Journal of Aquatic Pollution and Toxicology Open Access

Keywords

Nanotoxicology; Toxicity; Pollinator; Colony collapse disorders.

Introduction

Environmental pollution is the release of chemical waste into water, land, or air that may cause acute or chronic detrimental effects to the Earth's ecological balance or lowers the quality of life. Pollutants can cause primary damage, with direct adverse effects on the environment, or secondary damage that can be detected over long time periods in the form of minor perturbations in the balance of the biological food webs. In global industry, the steady pursuance of miniaturization has led to the creation of minute particles, the nanoparticles (NPs; 0.1– 100 nm).

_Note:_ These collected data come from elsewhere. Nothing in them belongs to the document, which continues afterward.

-- ==== Sys2Proof/Laws/PerInstr.lean ====
section
/-! SUPPORT. Statements made per operation. -/

namespace Sys2Proof.Laws.CommandRoundTrip

/-- Decoding the command of an operation gives the operation back, and the command carries R33's code. -/
def Statement (i : Instr) : Prop := decodeCommand (encode i) = i ∧ (encode i).op = i.opcode

theorem decode (r : Frame) : Statement (.decode r) := by
  refine ⟨?_, rfl⟩
  show Instr.decode (BitVec.setWidth 32 (BitVec.setWidth 64 r)) = .decode r
  simp

theorem rdtc : Statement .rdtc := ⟨rfl, rfl⟩
theorem rdcj : Statement .rdcj := ⟨rfl, rfl⟩
theorem rdf : Statement .rdf := ⟨rfl, rfl⟩
theorem rdflt : Statement .rdflt := ⟨rfl, rfl⟩
theorem rdraw : Statement .rdraw := ⟨rfl, rfl⟩
theorem linearize (cj tc : Word64) : Statement (.linearize cj tc) := ⟨rfl, rfl⟩
theorem reserved : Statement .reserved := ⟨rfl, rfl⟩

end Sys2Proof.Laws.CommandRoundTrip
end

The industrial division that deals with NPs is defined as nanotechnology, which is still young and promising and has been developing quickly for the last 20 years [1, 2]. Unluckily, very limited information is available about the risks of using NPs [3]. Nano toxicology is the branch that analyzes the adverse effects of NPs and their influence on the environment [4]. Serious ecological consequences and effects on human and animal health have been found to be related to the presence of NPs in bio systems [5]. The most risky implications are associated with the chronic consumption and inhalation of NPs [6].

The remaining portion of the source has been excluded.